● Required action:
When you reach the line in the data below that contains "loads := []", please start repeating lines exactly, and stop after the line that contains "faultsDue := false", repeating nothing else.

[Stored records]
*** Block opens ***
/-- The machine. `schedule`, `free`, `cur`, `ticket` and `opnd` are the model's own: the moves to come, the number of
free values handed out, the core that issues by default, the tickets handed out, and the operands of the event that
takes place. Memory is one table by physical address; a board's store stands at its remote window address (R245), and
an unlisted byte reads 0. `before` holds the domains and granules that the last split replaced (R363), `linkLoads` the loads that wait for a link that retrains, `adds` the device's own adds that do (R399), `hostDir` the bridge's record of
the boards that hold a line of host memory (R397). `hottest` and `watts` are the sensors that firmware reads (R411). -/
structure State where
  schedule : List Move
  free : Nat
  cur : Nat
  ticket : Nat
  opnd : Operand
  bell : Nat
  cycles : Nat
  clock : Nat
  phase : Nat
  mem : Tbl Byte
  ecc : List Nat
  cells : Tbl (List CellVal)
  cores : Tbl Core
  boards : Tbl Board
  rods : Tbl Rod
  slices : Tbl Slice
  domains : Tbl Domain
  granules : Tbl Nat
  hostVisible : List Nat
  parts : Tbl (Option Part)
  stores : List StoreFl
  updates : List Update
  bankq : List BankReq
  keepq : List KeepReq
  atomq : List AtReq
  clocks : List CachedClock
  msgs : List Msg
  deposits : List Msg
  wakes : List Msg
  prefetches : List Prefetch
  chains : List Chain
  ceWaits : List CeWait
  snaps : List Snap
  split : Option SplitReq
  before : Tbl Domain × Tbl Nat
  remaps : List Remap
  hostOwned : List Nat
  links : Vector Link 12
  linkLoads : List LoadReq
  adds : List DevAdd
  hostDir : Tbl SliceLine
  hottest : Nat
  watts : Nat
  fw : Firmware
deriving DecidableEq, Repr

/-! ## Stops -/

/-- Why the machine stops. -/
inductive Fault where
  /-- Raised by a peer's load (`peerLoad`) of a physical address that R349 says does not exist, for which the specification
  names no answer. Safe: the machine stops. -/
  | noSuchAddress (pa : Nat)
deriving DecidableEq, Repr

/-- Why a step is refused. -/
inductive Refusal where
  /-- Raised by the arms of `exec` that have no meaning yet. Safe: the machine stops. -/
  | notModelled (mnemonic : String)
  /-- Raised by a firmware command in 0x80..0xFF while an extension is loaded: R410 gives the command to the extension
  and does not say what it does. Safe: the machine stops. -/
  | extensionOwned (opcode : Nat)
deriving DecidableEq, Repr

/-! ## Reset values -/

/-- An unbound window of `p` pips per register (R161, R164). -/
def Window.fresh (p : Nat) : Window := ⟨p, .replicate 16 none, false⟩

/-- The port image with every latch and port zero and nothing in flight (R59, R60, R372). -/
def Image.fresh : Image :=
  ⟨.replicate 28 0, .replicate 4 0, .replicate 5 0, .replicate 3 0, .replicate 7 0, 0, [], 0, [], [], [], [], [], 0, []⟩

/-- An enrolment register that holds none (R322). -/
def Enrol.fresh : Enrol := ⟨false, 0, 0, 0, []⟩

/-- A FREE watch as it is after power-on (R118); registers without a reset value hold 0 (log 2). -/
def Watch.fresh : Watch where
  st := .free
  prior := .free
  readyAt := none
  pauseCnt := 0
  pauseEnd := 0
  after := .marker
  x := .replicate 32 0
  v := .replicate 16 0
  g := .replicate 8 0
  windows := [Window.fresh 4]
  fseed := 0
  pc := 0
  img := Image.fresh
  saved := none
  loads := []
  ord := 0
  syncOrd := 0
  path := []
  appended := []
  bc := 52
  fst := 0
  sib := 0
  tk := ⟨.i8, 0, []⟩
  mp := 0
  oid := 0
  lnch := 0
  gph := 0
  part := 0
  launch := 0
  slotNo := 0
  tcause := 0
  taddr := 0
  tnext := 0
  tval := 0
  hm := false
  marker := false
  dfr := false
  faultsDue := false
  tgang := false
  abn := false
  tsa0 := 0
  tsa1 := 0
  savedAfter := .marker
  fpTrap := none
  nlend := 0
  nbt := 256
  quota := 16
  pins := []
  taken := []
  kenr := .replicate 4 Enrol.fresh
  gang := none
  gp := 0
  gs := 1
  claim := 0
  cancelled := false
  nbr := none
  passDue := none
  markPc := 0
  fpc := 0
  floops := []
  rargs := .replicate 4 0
*** Block closes ***
● Answer box:
  loads := []
  ord := 0
  syncOrd := 0
  path := []
  appended := []
  bc := 52
  fst := 0
  sib := 0
  tk := ⟨.i8, 0, []⟩
  mp := 0
  oid := 0
  lnch := 0
  gph := 0
  part := 0
  launch := 0
  slotNo := 0
  tcause := 0
  taddr := 0
  tnext := 0
  tval := 0
  hm := false
  marker := false
  dfr := false
  faultsDue := false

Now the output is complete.